*Working data*.
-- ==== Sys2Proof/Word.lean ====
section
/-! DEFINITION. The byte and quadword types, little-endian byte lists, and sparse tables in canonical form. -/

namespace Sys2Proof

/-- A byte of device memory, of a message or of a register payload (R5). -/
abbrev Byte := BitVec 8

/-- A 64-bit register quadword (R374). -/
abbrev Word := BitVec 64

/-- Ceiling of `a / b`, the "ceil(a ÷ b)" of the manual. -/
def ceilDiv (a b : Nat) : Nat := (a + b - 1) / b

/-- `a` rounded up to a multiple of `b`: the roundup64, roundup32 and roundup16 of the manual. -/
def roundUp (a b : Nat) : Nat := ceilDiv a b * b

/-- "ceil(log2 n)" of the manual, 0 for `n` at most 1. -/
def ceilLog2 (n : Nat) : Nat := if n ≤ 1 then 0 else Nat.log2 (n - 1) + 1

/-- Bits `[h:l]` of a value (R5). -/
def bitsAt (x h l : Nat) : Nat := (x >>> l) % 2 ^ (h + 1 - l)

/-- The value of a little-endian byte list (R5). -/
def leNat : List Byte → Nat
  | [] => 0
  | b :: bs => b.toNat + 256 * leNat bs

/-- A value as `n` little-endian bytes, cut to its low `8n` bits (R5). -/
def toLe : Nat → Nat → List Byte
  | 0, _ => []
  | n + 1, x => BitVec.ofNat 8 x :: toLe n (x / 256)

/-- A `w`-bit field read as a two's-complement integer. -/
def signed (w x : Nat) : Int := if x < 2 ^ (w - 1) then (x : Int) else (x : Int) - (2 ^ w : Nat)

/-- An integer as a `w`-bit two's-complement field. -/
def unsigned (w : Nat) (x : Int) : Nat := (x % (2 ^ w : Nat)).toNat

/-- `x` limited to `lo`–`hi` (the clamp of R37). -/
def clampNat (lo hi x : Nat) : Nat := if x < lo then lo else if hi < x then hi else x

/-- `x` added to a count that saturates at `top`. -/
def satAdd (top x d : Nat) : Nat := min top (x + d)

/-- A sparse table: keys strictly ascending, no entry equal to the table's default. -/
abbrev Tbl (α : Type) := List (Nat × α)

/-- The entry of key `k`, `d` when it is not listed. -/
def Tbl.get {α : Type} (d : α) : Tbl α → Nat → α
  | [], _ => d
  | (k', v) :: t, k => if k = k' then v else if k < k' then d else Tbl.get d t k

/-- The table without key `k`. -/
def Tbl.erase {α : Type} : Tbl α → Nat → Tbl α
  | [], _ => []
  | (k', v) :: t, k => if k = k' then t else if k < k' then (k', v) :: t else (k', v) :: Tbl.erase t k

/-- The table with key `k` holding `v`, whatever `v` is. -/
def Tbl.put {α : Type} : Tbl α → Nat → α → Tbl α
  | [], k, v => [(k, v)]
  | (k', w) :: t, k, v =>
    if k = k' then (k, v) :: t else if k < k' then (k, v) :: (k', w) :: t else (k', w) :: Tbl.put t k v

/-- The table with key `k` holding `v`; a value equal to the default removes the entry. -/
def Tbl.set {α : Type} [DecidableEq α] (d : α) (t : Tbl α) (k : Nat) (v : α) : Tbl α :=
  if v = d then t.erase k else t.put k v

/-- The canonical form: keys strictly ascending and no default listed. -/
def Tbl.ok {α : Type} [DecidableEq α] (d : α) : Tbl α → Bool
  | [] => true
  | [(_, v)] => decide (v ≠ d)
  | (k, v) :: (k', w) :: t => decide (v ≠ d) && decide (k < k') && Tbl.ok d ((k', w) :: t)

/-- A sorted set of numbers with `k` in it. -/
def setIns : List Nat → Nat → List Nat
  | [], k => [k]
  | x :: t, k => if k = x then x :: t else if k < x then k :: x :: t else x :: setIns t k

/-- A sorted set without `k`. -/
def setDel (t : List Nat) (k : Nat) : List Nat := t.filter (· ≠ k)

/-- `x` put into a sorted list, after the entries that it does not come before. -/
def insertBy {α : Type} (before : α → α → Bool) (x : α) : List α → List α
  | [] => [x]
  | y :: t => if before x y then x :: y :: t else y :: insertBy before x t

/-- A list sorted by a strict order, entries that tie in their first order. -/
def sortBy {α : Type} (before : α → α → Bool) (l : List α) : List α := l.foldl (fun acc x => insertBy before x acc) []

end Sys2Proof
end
--
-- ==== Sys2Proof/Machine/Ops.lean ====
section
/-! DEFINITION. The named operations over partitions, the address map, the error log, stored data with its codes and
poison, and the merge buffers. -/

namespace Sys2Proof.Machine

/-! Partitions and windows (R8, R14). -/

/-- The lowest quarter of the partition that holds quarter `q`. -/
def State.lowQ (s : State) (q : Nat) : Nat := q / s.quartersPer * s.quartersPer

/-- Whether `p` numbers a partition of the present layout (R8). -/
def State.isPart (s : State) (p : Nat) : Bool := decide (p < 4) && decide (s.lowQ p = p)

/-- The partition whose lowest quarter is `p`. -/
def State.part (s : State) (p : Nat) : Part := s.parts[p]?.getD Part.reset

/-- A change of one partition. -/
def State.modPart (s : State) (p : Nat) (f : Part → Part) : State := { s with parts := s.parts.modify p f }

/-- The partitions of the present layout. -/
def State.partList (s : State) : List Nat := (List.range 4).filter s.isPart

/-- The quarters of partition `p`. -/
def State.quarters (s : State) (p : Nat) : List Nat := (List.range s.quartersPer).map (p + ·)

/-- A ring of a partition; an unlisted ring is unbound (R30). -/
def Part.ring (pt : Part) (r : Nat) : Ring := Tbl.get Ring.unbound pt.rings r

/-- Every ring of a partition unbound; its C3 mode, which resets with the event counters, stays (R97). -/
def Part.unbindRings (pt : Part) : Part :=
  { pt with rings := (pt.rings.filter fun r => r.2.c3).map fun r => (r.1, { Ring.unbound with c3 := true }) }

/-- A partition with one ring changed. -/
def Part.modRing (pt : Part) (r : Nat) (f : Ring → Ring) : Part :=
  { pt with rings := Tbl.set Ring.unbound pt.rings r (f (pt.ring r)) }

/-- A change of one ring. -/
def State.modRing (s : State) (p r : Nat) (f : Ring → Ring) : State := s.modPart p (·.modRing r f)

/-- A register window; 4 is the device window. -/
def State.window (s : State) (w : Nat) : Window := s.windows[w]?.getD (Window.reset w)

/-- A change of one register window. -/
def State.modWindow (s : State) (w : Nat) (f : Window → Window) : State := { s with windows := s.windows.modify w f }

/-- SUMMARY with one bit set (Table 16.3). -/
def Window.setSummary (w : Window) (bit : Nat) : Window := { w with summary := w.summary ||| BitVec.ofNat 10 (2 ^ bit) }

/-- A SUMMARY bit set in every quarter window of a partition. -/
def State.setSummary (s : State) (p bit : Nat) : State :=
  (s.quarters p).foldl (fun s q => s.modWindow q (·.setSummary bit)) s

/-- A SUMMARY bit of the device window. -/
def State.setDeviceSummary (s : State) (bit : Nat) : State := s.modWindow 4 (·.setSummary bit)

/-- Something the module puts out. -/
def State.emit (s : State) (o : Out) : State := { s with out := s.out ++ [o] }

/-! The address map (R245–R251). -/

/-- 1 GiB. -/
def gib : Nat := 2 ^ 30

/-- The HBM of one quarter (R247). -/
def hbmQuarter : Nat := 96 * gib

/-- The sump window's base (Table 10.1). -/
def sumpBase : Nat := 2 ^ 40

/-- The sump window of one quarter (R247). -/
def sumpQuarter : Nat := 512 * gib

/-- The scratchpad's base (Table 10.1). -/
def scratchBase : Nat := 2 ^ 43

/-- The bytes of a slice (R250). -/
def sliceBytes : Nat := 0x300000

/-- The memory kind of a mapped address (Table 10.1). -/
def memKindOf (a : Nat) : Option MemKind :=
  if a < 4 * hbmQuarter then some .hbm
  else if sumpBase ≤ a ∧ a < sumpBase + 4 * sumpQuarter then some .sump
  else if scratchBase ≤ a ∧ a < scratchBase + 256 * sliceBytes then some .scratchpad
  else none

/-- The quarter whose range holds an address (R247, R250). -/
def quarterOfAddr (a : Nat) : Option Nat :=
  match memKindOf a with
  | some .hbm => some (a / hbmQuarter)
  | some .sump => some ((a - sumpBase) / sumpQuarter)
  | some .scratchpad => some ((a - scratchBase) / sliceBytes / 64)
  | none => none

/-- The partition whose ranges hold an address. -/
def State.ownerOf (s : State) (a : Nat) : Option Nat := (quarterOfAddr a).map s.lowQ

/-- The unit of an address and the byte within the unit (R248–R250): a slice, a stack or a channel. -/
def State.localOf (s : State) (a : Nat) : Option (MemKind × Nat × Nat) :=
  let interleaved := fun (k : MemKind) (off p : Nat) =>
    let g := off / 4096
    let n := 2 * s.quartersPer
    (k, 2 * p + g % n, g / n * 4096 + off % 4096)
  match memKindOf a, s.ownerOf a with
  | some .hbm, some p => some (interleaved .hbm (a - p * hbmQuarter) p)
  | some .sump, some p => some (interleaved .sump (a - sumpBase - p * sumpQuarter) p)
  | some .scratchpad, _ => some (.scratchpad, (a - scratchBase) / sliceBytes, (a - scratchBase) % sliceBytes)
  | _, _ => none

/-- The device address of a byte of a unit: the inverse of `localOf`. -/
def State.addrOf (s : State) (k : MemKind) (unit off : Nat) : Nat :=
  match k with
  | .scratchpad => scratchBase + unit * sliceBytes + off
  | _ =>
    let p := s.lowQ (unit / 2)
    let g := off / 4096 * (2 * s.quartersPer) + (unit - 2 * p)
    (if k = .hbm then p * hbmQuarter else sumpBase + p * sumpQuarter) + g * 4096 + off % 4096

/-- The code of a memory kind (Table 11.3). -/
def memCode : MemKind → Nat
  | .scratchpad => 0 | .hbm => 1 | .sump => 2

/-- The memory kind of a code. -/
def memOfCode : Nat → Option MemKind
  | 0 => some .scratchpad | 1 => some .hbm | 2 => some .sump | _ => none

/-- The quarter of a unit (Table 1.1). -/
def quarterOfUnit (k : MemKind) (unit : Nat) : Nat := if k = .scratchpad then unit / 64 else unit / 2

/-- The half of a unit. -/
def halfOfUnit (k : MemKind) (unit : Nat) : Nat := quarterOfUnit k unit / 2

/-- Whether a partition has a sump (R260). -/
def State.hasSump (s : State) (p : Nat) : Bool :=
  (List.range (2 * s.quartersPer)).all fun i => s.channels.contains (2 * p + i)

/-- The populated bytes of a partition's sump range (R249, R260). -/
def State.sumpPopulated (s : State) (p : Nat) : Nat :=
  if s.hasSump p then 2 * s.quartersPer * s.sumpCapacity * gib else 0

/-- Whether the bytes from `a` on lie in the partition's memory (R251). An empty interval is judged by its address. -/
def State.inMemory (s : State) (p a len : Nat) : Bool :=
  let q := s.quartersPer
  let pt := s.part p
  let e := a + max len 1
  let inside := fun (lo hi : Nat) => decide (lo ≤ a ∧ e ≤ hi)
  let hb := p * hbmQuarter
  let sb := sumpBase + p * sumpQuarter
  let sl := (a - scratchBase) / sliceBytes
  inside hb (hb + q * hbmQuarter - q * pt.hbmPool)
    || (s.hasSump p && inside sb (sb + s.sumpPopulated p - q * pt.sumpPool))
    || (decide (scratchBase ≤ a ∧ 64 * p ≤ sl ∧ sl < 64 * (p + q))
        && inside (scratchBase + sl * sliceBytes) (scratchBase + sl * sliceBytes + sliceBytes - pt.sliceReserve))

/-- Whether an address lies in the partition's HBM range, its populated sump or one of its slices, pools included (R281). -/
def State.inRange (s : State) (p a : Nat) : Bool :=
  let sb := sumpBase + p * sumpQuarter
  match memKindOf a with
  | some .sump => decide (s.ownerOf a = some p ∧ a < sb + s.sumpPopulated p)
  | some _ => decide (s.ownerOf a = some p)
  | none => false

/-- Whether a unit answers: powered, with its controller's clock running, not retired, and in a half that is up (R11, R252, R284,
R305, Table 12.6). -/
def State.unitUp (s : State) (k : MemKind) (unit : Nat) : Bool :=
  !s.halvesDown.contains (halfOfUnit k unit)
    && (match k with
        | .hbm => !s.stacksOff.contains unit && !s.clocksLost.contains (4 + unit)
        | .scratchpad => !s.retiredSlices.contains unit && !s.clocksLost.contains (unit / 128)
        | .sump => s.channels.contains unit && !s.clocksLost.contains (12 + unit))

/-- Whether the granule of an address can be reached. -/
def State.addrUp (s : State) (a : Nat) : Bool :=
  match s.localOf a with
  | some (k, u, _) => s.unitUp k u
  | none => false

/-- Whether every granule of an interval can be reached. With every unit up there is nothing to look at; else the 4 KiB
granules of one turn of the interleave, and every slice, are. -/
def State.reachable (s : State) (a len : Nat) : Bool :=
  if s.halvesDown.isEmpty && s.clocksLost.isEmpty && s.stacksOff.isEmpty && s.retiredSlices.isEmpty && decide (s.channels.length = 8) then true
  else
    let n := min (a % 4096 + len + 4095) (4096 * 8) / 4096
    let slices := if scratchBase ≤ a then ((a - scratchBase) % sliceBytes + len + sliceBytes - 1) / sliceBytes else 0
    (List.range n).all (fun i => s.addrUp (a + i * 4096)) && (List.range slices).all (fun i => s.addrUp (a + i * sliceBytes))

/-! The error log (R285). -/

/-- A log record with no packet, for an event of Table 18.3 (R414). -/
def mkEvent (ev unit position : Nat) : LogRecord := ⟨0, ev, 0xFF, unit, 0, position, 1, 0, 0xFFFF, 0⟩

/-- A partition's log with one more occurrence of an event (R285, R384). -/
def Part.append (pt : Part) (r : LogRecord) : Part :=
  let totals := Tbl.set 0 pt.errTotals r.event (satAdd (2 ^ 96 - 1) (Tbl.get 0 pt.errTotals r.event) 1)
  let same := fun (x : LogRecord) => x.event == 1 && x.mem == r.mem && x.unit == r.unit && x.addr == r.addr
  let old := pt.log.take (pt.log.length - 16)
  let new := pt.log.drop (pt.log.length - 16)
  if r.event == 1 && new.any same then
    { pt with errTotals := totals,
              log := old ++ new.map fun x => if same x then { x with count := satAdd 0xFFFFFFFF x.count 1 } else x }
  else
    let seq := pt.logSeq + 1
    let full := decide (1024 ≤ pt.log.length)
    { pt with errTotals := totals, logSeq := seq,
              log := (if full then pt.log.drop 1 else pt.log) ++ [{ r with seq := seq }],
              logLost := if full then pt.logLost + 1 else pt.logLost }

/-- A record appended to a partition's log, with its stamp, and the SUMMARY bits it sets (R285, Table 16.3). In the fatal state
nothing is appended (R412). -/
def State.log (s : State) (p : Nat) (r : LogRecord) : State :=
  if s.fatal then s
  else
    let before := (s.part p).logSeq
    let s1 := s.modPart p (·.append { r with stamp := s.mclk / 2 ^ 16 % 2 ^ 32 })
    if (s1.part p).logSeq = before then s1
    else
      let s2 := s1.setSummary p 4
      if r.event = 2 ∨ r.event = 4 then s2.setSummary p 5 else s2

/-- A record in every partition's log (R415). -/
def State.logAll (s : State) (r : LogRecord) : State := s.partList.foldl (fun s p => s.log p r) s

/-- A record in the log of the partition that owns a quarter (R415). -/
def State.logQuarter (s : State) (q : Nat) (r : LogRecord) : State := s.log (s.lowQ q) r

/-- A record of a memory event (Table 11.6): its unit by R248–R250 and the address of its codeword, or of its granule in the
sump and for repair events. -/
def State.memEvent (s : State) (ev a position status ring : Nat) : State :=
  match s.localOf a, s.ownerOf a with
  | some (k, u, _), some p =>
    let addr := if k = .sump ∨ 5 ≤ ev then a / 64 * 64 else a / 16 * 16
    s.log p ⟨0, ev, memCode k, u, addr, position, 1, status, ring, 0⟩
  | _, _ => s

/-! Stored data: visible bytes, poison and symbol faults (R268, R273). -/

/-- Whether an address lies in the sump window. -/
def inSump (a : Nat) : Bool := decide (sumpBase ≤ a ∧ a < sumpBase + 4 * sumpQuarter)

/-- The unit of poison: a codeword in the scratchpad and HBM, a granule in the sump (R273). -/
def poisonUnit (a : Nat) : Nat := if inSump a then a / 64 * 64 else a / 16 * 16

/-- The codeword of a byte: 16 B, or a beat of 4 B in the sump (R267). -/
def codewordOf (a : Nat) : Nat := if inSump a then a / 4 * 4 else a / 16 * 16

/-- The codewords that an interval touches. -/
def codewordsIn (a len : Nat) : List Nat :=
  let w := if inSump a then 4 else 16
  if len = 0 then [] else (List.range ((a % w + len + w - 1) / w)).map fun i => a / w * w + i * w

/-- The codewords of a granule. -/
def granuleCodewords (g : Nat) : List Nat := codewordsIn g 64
==
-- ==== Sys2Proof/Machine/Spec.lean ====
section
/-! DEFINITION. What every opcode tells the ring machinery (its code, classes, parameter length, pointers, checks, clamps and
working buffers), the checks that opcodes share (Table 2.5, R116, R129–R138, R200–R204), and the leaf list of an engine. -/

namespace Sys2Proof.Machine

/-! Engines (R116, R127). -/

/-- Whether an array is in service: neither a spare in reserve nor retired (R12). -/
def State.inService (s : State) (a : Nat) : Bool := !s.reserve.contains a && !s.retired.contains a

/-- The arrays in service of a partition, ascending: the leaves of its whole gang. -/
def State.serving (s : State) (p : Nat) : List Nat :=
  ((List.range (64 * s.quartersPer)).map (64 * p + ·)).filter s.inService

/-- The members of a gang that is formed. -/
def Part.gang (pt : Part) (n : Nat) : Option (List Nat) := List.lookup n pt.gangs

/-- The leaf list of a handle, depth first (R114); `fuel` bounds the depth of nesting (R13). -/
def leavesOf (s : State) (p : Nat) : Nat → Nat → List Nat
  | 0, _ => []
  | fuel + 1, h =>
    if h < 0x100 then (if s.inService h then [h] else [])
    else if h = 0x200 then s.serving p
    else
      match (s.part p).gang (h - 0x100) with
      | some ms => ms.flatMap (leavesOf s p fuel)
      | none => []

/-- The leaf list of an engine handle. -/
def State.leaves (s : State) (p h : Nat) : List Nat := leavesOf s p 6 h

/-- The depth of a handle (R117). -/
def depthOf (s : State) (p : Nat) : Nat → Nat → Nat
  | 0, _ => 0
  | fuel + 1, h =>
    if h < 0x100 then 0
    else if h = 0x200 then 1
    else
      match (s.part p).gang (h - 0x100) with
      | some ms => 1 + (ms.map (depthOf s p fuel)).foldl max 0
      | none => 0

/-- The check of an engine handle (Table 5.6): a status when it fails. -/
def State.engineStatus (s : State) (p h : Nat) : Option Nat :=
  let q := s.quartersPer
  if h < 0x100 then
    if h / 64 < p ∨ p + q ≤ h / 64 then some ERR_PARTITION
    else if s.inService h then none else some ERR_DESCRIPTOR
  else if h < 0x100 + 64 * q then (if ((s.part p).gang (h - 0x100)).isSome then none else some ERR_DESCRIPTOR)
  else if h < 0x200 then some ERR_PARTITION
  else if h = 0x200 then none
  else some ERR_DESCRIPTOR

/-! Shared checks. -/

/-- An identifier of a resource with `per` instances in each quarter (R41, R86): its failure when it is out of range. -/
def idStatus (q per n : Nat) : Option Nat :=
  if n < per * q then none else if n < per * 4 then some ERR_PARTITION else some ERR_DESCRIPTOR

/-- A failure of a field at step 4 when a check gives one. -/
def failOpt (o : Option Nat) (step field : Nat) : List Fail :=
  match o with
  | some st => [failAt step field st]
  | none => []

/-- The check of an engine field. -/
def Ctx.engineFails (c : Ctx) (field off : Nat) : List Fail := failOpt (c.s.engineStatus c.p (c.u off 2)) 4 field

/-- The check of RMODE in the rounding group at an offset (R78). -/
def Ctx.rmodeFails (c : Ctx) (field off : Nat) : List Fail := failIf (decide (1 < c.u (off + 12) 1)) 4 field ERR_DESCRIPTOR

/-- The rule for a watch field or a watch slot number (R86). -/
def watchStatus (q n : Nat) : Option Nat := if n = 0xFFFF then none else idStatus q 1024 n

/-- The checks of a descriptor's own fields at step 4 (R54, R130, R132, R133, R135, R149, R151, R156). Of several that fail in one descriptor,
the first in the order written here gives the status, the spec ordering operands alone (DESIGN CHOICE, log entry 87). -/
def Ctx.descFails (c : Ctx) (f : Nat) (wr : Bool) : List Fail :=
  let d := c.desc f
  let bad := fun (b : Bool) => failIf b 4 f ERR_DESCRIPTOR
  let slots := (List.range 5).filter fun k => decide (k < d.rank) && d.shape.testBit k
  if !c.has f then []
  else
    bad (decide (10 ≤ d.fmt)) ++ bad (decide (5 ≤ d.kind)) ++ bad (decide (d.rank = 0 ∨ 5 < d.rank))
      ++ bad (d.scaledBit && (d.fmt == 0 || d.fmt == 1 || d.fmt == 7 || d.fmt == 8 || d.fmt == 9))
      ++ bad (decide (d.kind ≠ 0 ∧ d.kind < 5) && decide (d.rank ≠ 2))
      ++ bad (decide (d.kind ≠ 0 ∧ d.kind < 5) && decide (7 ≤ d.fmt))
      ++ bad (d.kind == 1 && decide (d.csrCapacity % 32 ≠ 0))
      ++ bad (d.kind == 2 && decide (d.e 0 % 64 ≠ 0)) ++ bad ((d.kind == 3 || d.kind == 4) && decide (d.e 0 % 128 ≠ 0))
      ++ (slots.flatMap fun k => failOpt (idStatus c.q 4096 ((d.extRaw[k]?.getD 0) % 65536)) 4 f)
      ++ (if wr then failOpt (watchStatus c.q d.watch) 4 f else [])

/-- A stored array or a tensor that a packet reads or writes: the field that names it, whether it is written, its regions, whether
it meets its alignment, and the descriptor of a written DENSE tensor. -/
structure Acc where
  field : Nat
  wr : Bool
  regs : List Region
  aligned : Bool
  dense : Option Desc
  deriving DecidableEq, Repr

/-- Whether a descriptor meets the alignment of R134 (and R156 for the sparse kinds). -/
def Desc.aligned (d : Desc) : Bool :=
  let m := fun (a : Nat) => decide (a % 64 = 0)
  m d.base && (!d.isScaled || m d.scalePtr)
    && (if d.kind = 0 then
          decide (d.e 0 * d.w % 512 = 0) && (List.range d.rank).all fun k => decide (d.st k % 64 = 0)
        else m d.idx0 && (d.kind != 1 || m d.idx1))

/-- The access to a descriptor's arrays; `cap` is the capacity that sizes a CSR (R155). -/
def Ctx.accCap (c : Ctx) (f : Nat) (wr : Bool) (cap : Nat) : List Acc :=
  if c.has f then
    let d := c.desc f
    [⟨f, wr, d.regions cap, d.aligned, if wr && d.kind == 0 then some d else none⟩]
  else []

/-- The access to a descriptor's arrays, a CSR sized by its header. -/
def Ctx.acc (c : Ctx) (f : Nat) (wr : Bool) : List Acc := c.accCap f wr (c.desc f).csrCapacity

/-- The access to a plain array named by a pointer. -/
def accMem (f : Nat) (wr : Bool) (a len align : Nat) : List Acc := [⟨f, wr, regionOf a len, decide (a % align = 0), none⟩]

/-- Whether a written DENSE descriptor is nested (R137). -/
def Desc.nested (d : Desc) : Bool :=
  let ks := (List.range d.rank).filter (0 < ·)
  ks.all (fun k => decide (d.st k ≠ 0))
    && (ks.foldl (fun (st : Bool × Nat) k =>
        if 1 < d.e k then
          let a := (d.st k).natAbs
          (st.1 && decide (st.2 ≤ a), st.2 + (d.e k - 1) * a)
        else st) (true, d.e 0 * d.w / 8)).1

*Assignment*. Precisely the lines between those holding "-- ==== Sys2Proof/Word.lean" and "a count that", inclusive, are to be reproduced from the listing above, with nothing added.

*Solution to the problem*.
-- ==== Sys2Proof/Word.lean ====
section
/-! DEFINITION. The byte and quadword types, little-endian byte lists, and sparse tables in canonical form. -/

namespace Sys2Proof

/-- A byte of device memory, of a message or of a register payload (R5). -/
abbrev Byte := BitVec 8

/-- A 64-bit register quadword (R374). -/
abbrev Word := BitVec 64

/-- Ceiling of `a / b`, the "ceil(a ÷ b)" of the manual. -/
def ceilDiv (a b : Nat) : Nat := (a + b - 1) / b

/-- `a` rounded up to a multiple of `b`: the roundup64, roundup32 and roundup16 of the manual. -/
def roundUp (a b : Nat) : Nat := ceilDiv a b * b

/-- "ceil(log2 n)" of the manual, 0 for `n` at most 1. -/
def ceilLog2 (n : Nat) : Nat := if n ≤ 1 then 0 else Nat.log2 (n - 1) + 1

/-- Bits `[h:l]` of a value (R5). -/
def bitsAt (x h l : Nat) : Nat := (x >>> l) % 2 ^ (h + 1 - l)

/-- The value of a little-endian byte list (R5). -/
def leNat : List Byte → Nat
  | [] => 0
  | b :: bs => b.toNat + 256 * leNat bs

/-- A value as `n` little-endian bytes, cut to its low `8n` bits (R5). -/
def toLe : Nat → Nat → List Byte
  | 0, _ => []
  | n + 1, x => BitVec.ofNat 8 x :: toLe n (x / 256)

/-- A `w`-bit field read as a two's-complement integer. -/
def signed (w x : Nat) : Int := if x < 2 ^ (w - 1) then (x : Int) else (x : Int) - (2 ^ w : Nat)

/-- An integer as a `w`-bit two's-complement field. -/
def unsigned (w : Nat) (x : Int) : Nat := (x % (2 ^ w : Nat)).toNat

/-- `x` limited to `lo`–`hi` (the clamp of R37). -/
def clampNat (lo hi x : Nat) : Nat := if x < lo then lo else if hi < x then hi else x

/-- `x` added to a count that saturates at `top`. -/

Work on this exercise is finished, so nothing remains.